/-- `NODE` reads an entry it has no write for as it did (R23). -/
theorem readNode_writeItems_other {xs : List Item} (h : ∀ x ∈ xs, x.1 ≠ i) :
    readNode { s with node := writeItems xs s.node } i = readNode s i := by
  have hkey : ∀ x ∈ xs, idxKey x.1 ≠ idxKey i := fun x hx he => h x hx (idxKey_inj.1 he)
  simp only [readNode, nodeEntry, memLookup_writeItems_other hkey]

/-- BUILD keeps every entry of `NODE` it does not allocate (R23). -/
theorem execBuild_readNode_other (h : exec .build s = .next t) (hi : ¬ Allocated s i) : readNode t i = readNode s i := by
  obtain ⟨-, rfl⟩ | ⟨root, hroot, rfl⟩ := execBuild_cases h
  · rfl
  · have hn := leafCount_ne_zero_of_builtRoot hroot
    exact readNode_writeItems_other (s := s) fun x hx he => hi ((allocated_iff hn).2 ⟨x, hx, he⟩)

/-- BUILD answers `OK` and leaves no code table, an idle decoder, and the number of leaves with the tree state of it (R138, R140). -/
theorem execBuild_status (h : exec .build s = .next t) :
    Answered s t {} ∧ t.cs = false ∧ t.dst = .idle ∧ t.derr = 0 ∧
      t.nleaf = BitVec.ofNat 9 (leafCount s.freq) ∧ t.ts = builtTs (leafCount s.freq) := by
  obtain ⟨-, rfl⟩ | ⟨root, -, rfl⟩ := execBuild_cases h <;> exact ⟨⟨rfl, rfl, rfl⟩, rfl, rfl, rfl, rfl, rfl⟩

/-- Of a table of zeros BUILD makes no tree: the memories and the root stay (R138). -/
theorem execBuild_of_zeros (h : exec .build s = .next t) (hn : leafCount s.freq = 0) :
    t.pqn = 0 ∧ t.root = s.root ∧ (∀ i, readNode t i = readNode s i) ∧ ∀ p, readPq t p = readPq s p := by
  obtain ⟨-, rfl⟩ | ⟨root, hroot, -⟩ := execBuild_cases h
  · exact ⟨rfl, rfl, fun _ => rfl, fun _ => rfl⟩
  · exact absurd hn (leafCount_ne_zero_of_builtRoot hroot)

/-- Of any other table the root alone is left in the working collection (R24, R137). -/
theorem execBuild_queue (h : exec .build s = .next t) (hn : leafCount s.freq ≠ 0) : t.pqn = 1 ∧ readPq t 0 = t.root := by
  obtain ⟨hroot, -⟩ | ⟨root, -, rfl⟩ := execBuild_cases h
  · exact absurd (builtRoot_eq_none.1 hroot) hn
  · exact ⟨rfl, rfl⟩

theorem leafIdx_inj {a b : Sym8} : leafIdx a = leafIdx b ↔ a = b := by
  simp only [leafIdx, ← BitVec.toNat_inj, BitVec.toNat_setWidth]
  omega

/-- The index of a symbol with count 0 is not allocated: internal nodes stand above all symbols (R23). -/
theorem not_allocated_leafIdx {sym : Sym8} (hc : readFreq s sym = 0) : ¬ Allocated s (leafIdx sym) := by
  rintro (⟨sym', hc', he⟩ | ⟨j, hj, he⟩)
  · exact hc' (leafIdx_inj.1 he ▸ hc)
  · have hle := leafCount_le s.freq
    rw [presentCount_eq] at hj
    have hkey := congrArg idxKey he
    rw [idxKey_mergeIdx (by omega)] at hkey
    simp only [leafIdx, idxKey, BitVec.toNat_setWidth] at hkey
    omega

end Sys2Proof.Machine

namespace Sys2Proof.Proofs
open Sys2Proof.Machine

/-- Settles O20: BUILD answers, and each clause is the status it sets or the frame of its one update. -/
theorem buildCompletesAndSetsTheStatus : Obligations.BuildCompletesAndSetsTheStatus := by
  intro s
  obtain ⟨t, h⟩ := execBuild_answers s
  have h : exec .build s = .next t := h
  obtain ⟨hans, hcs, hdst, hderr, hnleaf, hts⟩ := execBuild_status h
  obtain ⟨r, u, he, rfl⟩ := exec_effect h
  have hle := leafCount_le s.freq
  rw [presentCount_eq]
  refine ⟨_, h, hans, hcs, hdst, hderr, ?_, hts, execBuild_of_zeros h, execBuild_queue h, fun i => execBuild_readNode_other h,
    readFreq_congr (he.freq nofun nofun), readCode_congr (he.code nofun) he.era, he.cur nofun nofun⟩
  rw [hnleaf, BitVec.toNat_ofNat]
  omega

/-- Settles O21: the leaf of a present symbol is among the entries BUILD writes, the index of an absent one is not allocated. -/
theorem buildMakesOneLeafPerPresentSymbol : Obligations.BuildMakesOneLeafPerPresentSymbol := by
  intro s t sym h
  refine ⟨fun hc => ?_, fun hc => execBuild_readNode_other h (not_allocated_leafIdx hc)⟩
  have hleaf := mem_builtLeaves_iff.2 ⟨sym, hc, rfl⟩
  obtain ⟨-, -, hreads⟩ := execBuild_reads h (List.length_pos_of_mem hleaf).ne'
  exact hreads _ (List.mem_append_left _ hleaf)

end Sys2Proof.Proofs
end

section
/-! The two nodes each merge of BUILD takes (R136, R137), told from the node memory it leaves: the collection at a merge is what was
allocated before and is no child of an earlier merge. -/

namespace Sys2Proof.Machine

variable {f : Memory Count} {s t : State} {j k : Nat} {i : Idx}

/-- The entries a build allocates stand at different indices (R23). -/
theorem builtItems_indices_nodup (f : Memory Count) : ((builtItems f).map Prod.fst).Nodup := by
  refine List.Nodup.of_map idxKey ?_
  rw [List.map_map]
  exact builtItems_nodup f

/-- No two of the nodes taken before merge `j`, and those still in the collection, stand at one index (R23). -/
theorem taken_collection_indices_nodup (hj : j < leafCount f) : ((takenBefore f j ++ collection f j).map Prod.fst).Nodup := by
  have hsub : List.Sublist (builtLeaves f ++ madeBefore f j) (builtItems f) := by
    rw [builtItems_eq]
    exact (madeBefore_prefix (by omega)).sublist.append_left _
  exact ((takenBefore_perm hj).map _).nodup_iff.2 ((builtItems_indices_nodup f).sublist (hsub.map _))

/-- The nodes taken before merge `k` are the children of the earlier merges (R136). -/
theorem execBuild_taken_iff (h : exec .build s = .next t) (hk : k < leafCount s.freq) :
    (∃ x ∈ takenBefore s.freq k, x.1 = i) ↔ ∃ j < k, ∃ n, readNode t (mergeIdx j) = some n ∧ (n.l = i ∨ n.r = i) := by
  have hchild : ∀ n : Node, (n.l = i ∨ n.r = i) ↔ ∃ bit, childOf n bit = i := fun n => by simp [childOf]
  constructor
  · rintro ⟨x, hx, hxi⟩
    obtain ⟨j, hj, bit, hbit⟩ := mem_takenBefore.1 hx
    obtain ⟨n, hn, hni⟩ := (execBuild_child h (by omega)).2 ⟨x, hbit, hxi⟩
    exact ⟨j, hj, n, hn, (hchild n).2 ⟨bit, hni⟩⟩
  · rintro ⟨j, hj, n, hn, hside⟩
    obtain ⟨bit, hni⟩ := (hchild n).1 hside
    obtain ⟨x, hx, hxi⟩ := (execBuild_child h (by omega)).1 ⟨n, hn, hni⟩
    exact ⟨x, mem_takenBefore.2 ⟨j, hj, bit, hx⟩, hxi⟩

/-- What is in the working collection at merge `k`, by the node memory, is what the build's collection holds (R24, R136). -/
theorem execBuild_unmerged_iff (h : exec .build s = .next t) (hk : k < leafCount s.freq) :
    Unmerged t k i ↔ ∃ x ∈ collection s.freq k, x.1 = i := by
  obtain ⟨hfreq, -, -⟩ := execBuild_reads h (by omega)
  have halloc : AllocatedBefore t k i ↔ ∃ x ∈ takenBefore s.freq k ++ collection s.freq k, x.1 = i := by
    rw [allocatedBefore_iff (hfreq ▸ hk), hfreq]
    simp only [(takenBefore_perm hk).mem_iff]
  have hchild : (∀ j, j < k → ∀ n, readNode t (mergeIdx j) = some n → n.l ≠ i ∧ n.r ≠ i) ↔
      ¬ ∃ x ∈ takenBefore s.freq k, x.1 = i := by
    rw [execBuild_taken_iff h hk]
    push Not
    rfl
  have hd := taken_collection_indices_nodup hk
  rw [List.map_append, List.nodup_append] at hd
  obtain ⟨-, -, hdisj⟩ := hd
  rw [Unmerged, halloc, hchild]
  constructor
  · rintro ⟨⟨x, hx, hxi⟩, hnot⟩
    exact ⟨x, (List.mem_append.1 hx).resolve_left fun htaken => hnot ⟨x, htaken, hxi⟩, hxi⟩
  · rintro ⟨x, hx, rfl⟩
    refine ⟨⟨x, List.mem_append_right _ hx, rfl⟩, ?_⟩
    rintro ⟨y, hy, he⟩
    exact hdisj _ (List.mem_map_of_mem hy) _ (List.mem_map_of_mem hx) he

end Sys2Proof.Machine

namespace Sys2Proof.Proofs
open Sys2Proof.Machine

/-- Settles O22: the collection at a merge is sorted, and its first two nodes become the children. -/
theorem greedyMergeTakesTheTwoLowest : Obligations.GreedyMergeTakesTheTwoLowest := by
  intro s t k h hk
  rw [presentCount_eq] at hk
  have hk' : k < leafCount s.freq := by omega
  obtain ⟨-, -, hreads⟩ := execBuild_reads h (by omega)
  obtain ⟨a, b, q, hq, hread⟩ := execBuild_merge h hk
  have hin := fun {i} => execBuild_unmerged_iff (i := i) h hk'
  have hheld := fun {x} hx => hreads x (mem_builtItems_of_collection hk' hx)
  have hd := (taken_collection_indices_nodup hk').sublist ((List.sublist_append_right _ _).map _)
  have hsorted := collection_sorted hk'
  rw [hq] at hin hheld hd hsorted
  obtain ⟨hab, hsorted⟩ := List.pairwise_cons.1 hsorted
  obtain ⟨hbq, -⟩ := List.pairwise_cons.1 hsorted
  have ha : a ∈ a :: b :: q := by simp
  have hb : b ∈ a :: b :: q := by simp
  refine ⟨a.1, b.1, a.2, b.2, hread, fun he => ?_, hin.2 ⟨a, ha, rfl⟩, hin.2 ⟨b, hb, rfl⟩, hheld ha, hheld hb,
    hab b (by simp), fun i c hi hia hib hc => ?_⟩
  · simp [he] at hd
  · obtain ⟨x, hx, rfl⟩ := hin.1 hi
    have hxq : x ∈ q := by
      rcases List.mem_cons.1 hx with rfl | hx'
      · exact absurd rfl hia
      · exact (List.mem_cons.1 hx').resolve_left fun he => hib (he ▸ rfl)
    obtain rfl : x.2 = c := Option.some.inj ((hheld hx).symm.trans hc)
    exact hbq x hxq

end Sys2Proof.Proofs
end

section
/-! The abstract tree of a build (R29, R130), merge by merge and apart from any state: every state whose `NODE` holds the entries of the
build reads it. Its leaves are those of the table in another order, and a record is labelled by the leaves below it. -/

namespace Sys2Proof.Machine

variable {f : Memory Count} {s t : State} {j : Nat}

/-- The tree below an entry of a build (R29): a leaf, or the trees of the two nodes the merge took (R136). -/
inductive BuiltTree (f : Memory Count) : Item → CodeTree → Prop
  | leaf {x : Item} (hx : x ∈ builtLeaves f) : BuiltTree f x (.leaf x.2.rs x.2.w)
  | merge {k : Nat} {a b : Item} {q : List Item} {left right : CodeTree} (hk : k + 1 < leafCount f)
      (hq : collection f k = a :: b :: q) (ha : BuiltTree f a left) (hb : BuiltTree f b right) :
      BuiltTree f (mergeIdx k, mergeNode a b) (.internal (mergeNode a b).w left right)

» About this exercise:
Please transcribe exactly the lines above from the line that has "theorem builtItems_indices_nodup (f" up to and including the line that has "obtain ⟨x, hx, hxi⟩"; no other line belongs in the answer.

» Exercise solution:
theorem builtItems_indices_nodup (f : Memory Count) : ((builtItems f).map Prod.fst).Nodup := by
  refine List.Nodup.of_map idxKey ?_
  rw [List.map_map]
  exact builtItems_nodup f

/-- No two of the nodes taken before merge `j`, and those still in the collection, stand at one index (R23). -/
theorem taken_collection_indices_nodup (hj : j < leafCount f) : ((takenBefore f j ++ collection f j).map Prod.fst).Nodup := by
  have hsub : List.Sublist (builtLeaves f ++ madeBefore f j) (builtItems f) := by
    rw [builtItems_eq]
    exact (madeBefore_prefix (by omega)).sublist.append_left _
  exact ((takenBefore_perm hj).map _).nodup_iff.2 ((builtItems_indices_nodup f).sublist (hsub.map _))

/-- The nodes taken before merge `k` are the children of the earlier merges (R136). -/
theorem execBuild_taken_iff (h : exec .build s = .next t) (hk : k < leafCount s.freq) :
    (∃ x ∈ takenBefore s.freq k, x.1 = i) ↔ ∃ j < k, ∃ n, readNode t (mergeIdx j) = some n ∧ (n.l = i ∨ n.r = i) := by
  have hchild : ∀ n : Node, (n.l = i ∨ n.r = i) ↔ ∃ bit, childOf n bit = i := fun n => by simp [childOf]
  constructor
  · rintro ⟨x, hx, hxi⟩
    obtain ⟨j, hj, bit, hbit⟩ := mem_takenBefore.1 hx
    obtain ⟨n, hn, hni⟩ := (execBuild_child h (by omega)).2 ⟨x, hbit, hxi⟩
    exact ⟨j, hj, n, hn, (hchild n).2 ⟨bit, hni⟩⟩
  · rintro ⟨j, hj, n, hn, hside⟩
    obtain ⟨bit, hni⟩ := (hchild n).1 hside
    obtain ⟨x, hx, hxi⟩ := (execBuild_child h (by omega)).1 ⟨n, hn, hni⟩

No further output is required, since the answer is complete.